- _INSTRUCTIONS TO FOLLOW_
Scan the material for the string "from" and copy out every line in which it occurs.
ENTRIES SHOWN below:
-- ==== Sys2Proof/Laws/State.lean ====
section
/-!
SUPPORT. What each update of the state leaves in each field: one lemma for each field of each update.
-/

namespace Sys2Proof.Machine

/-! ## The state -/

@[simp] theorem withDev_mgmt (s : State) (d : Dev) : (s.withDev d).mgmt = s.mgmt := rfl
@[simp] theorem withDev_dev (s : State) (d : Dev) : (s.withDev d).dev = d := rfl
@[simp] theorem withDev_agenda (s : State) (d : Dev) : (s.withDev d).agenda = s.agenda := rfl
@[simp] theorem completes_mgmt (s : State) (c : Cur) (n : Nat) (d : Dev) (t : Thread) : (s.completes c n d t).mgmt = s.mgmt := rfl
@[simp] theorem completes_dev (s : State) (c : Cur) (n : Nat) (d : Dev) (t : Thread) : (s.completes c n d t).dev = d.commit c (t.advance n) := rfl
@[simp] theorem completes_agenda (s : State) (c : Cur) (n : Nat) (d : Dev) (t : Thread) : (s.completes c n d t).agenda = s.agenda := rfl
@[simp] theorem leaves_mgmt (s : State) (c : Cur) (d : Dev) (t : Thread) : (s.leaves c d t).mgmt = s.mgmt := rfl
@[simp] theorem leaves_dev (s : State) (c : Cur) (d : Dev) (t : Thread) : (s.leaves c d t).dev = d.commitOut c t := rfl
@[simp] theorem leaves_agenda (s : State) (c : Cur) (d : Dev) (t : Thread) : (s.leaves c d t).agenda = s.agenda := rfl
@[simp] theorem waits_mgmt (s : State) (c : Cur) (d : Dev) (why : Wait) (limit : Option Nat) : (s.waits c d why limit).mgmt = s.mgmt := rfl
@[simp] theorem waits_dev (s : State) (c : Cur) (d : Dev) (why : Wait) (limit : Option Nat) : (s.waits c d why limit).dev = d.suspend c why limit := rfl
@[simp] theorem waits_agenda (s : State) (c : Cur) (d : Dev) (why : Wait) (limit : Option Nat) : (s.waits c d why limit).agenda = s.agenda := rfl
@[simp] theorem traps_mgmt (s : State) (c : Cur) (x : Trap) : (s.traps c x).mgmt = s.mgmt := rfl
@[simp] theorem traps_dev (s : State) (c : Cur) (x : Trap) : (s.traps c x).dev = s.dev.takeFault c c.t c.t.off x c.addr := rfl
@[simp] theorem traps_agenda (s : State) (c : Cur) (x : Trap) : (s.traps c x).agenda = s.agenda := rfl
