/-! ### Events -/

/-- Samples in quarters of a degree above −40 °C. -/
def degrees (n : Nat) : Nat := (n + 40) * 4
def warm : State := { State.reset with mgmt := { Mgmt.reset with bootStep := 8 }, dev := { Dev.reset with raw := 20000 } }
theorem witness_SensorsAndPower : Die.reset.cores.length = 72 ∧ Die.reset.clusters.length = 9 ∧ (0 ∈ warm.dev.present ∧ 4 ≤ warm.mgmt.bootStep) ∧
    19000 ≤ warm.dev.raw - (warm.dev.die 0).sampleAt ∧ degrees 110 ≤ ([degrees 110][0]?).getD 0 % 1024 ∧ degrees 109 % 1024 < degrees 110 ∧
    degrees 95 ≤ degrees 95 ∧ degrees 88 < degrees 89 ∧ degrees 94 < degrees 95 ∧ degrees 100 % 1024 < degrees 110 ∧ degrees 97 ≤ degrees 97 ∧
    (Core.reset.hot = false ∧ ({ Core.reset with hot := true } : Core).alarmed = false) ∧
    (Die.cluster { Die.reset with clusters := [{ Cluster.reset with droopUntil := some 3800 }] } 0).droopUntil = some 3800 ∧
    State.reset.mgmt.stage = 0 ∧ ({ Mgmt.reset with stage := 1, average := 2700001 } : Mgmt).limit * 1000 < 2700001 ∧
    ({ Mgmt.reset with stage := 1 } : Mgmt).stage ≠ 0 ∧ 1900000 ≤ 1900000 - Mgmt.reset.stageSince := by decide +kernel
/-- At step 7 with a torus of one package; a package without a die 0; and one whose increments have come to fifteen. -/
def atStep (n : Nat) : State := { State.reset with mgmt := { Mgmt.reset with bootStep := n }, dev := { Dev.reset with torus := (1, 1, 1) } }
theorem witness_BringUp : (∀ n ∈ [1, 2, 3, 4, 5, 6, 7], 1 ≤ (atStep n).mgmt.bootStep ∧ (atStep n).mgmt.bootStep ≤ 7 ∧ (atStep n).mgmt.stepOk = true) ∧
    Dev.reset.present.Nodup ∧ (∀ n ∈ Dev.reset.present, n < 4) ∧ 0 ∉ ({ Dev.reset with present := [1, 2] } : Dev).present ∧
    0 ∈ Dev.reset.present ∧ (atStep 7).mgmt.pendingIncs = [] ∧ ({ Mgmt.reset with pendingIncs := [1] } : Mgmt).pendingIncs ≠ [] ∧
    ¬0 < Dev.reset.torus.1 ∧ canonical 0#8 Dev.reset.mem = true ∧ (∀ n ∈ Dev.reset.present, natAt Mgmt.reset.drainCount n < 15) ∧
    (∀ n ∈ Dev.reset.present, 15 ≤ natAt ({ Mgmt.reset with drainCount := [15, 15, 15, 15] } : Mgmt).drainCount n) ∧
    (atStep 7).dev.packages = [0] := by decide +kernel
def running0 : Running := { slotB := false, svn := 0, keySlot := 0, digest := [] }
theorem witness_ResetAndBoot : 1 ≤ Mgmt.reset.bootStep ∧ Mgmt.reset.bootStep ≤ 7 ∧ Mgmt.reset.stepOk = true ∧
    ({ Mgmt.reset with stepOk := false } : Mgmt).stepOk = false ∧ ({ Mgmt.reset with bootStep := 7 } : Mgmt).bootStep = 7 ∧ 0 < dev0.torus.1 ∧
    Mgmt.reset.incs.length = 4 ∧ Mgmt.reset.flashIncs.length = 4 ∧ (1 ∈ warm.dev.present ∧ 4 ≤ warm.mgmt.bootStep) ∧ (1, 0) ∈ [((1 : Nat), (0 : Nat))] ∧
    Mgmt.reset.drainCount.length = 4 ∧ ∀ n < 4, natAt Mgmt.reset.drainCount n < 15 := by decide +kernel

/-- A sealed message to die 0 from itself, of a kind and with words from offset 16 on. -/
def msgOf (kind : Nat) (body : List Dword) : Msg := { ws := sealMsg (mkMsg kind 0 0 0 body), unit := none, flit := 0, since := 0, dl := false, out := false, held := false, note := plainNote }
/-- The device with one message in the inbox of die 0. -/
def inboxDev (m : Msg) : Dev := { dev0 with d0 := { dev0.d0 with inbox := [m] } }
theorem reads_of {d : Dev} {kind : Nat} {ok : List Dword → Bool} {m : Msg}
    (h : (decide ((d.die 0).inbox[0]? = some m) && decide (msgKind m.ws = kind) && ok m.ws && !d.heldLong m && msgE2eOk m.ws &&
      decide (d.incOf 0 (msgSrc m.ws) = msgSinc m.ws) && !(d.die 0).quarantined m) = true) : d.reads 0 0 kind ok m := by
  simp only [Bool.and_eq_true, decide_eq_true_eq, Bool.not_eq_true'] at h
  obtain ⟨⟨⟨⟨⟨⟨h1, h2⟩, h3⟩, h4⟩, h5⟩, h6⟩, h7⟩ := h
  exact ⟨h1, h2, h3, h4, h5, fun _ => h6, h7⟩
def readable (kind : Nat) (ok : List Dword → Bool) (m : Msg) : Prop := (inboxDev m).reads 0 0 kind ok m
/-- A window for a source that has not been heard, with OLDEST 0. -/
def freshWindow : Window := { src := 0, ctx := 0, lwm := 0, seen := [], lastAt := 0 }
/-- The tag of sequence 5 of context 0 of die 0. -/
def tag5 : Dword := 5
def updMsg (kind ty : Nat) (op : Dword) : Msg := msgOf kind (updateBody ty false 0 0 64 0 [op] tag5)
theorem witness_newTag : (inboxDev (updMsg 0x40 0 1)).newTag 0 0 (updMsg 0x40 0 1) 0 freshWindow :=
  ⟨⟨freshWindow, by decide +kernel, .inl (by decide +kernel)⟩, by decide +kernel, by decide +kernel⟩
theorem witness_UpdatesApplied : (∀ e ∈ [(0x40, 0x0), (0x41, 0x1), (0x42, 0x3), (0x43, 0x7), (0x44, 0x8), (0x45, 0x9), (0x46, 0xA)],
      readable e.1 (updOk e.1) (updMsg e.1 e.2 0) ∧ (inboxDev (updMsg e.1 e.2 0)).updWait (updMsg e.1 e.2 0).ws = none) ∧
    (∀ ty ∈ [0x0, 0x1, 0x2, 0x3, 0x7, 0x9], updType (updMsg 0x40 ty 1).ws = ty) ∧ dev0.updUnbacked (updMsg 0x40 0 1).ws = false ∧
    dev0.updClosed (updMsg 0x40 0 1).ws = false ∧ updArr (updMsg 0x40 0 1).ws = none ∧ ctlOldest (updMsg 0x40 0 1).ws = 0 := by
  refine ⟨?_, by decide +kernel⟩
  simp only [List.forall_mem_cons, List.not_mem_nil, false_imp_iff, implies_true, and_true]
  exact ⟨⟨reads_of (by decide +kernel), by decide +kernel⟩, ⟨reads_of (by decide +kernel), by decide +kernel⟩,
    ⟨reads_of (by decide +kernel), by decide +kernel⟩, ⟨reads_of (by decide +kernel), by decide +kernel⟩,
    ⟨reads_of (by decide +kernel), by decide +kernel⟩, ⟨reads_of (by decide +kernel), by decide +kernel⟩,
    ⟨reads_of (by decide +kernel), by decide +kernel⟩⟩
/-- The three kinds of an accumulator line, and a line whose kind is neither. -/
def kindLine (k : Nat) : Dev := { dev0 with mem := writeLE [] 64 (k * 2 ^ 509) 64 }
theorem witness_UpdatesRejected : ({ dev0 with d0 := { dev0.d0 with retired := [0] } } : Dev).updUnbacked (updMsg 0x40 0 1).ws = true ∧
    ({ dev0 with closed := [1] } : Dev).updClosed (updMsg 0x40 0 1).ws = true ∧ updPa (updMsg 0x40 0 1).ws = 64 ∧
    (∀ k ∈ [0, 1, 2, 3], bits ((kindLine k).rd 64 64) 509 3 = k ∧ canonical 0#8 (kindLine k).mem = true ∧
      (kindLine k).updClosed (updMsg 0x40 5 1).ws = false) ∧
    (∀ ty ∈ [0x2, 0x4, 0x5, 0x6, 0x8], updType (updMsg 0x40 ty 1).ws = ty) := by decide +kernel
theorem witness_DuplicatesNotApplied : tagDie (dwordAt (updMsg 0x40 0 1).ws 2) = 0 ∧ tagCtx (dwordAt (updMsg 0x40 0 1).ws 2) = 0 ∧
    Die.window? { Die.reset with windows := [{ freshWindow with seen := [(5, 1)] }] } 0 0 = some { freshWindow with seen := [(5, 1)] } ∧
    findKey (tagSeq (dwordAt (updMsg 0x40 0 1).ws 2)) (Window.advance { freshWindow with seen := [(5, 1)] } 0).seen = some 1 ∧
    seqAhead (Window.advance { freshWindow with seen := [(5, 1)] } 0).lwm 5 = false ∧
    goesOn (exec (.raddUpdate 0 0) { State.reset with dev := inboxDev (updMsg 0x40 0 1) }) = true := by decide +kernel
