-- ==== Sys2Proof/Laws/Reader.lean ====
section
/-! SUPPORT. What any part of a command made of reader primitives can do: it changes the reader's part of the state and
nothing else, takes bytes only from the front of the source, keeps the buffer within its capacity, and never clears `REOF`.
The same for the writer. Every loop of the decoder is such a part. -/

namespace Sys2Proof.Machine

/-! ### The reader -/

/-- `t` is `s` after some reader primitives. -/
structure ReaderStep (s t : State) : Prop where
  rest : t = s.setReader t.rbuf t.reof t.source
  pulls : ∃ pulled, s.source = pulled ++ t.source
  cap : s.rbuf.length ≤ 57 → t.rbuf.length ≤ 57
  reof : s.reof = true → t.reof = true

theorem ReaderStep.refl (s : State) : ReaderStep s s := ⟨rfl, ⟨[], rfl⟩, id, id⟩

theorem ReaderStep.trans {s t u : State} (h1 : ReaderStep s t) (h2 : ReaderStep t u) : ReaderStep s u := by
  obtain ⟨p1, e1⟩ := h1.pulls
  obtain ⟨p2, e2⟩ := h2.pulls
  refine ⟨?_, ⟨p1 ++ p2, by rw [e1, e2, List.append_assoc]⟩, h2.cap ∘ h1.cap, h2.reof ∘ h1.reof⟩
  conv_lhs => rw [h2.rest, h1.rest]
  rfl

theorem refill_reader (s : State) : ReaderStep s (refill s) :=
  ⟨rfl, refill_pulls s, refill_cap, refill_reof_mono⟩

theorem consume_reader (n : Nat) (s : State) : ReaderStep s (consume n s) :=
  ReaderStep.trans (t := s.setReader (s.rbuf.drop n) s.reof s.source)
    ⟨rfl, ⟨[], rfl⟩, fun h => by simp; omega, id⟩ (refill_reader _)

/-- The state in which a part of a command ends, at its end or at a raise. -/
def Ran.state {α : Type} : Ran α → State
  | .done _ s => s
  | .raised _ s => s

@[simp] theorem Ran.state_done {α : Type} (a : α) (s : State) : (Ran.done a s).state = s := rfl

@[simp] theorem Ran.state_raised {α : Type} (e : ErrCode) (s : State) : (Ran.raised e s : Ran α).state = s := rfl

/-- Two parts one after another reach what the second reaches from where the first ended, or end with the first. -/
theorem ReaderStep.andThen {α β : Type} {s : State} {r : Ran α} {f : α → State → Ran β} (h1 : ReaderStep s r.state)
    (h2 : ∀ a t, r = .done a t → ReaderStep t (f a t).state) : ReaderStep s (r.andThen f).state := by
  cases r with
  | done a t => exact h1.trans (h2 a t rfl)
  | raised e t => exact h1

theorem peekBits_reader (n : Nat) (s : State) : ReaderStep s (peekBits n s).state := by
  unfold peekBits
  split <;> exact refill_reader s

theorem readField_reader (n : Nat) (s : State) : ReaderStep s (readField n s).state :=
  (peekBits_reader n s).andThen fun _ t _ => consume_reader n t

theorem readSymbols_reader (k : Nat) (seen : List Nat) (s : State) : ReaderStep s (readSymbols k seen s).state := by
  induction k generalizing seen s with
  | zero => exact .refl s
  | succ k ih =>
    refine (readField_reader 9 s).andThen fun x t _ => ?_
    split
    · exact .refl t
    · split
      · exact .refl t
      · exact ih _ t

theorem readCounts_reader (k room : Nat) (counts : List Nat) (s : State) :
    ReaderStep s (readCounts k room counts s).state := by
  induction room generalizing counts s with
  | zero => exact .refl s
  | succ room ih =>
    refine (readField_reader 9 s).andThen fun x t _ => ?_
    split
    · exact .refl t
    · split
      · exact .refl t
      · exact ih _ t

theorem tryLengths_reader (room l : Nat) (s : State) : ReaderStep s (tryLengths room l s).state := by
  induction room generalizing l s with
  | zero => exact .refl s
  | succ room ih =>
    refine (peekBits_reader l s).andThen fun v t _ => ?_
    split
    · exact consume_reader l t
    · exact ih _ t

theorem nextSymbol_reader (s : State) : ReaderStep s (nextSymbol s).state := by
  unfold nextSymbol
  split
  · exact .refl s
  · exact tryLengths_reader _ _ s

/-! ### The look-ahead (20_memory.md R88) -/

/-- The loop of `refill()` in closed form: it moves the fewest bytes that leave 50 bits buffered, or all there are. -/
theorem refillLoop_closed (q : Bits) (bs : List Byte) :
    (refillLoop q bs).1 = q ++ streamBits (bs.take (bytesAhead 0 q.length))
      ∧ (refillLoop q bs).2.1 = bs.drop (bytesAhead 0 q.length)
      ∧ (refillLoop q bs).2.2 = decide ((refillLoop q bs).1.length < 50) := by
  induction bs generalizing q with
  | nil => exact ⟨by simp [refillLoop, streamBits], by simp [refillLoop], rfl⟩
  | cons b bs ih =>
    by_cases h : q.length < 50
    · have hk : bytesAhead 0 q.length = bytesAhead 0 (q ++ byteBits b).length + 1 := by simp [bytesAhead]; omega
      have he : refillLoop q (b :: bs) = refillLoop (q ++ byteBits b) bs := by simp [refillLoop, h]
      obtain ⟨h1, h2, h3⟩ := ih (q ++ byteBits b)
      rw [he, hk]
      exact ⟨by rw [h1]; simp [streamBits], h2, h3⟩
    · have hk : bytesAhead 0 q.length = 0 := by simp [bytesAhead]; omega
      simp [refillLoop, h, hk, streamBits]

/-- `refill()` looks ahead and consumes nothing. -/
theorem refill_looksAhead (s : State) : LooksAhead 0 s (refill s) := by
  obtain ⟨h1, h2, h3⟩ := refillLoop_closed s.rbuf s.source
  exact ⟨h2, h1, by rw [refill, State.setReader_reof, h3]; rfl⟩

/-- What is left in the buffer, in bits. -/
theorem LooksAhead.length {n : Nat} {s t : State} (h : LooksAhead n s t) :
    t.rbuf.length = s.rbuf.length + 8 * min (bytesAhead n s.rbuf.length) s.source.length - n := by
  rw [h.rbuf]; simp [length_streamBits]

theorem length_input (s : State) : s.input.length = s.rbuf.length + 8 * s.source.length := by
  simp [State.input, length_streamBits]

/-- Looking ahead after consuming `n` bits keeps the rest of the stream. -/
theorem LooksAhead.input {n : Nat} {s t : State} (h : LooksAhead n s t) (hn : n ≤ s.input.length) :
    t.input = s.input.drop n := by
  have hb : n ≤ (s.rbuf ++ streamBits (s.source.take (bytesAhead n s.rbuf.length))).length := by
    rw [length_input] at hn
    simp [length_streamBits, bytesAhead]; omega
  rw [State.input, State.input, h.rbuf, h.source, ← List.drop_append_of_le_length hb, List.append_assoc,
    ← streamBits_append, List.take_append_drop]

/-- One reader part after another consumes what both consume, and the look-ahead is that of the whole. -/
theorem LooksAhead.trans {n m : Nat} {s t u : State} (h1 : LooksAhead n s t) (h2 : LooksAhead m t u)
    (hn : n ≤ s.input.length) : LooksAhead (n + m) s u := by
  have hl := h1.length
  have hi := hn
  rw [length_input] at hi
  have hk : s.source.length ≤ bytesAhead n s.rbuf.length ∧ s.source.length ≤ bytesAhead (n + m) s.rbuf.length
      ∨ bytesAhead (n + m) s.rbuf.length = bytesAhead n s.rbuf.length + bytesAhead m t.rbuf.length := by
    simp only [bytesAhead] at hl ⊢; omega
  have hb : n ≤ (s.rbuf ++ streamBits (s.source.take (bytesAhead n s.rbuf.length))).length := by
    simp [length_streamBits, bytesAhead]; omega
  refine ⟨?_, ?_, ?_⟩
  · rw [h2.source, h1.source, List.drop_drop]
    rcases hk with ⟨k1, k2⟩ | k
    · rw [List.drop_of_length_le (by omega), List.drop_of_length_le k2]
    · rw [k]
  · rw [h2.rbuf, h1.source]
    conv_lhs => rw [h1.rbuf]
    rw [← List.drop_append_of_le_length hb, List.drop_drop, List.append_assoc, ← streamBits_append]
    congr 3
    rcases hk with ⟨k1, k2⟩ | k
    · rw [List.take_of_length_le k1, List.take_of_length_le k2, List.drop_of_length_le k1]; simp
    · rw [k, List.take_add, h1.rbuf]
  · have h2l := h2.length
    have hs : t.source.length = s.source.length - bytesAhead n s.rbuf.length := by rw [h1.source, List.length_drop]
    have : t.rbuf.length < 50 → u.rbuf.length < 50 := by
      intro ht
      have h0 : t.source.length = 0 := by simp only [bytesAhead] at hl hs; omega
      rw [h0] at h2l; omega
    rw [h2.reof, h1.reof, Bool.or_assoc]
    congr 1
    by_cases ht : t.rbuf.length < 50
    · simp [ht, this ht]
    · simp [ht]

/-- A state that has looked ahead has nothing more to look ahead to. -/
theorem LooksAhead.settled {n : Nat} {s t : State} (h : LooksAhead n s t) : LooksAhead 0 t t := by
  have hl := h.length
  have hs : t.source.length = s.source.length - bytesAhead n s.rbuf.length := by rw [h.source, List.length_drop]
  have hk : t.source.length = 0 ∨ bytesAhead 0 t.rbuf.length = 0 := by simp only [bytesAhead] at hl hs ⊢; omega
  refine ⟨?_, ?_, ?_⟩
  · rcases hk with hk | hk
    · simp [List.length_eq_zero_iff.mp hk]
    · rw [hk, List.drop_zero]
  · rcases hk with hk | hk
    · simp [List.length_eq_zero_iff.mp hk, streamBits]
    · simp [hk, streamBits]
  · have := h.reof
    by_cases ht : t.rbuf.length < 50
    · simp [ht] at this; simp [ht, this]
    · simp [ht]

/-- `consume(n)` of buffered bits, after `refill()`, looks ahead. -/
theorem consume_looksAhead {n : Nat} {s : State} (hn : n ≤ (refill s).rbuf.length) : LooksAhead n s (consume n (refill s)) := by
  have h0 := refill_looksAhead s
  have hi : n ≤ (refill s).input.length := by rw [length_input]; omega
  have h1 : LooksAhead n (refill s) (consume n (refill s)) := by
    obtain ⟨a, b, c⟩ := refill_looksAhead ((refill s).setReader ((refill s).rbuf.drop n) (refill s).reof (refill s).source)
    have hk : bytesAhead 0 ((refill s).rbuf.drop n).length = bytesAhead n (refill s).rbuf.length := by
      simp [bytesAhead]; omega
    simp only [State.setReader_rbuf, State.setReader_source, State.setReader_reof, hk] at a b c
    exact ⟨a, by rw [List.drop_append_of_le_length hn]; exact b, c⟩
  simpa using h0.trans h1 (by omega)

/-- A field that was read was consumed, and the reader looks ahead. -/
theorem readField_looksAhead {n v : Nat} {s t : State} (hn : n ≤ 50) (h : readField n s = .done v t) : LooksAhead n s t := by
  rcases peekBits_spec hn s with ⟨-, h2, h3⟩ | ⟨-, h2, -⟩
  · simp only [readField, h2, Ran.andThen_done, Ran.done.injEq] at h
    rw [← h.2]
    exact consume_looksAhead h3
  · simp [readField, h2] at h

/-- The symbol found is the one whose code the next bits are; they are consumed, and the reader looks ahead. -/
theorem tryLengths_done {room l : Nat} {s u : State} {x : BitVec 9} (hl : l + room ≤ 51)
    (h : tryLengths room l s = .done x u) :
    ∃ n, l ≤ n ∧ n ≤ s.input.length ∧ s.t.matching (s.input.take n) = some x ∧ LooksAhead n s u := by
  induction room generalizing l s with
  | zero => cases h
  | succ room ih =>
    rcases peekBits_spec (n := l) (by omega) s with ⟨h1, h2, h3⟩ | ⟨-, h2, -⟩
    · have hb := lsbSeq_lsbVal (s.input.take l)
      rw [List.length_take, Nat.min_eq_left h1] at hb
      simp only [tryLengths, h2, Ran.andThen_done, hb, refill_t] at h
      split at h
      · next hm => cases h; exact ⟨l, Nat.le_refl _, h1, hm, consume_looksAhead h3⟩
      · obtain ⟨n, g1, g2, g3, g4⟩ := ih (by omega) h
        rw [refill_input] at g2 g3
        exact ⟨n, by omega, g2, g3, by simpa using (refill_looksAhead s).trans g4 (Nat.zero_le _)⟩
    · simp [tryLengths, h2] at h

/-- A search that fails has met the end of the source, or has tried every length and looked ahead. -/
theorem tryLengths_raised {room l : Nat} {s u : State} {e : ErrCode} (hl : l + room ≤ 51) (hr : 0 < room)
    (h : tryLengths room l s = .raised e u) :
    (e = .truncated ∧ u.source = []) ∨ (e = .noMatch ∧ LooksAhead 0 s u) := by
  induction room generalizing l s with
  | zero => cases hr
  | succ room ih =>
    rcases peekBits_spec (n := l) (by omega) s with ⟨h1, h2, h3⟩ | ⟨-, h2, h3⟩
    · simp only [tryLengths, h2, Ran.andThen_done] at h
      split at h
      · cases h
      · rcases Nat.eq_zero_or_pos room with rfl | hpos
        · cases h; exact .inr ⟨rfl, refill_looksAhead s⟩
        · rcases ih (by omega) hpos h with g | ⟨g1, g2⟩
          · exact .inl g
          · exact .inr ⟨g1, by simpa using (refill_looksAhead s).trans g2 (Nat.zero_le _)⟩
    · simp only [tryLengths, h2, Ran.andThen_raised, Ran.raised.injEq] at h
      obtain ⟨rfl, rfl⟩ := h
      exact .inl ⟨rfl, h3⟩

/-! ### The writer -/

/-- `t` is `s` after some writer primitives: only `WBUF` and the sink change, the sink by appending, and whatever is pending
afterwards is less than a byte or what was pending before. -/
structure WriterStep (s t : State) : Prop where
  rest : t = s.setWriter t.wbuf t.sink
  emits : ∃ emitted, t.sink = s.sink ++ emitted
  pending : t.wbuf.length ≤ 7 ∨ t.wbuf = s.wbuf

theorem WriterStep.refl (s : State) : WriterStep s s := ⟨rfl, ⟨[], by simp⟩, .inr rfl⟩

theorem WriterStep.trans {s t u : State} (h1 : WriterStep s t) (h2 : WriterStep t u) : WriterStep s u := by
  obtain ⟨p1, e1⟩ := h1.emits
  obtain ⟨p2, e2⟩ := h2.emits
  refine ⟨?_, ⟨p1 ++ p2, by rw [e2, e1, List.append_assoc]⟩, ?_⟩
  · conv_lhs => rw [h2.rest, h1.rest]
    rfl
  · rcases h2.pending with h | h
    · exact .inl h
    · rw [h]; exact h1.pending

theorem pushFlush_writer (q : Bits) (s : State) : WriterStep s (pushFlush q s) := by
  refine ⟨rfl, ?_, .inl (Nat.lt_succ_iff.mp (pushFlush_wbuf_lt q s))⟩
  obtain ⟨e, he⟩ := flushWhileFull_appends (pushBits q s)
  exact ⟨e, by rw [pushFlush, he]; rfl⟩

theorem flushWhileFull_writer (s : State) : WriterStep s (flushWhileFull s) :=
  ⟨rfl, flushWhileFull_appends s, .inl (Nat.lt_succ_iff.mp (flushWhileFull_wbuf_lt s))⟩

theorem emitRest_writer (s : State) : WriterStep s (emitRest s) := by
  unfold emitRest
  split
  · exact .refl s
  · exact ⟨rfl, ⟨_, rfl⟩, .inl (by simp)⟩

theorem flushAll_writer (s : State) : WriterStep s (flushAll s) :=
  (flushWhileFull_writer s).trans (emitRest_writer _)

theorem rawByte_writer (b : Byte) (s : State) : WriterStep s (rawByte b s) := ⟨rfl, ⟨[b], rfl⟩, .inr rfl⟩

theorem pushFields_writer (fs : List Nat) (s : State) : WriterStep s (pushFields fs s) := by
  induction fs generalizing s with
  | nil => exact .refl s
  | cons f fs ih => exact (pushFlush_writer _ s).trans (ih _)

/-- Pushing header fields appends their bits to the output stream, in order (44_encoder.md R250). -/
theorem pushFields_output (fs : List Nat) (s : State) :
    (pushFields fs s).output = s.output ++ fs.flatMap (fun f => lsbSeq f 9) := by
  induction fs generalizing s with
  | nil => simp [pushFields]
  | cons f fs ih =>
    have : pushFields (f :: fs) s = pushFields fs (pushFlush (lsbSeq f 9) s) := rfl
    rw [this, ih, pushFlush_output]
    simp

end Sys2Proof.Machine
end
End of ENTRIES SHOWN.
- _RESPONSE TO THE EXERCISE_
/-- A sealed message to die 0 from itself, of a kind and with words from offset 16 on. -/
nothing else, takes bytes only from the front of the source, keeps the buffer within its capacity, and never clears `REOF`.
/-- Two parts one after another reach what the second reaches from where the first ended, or end with the first. -/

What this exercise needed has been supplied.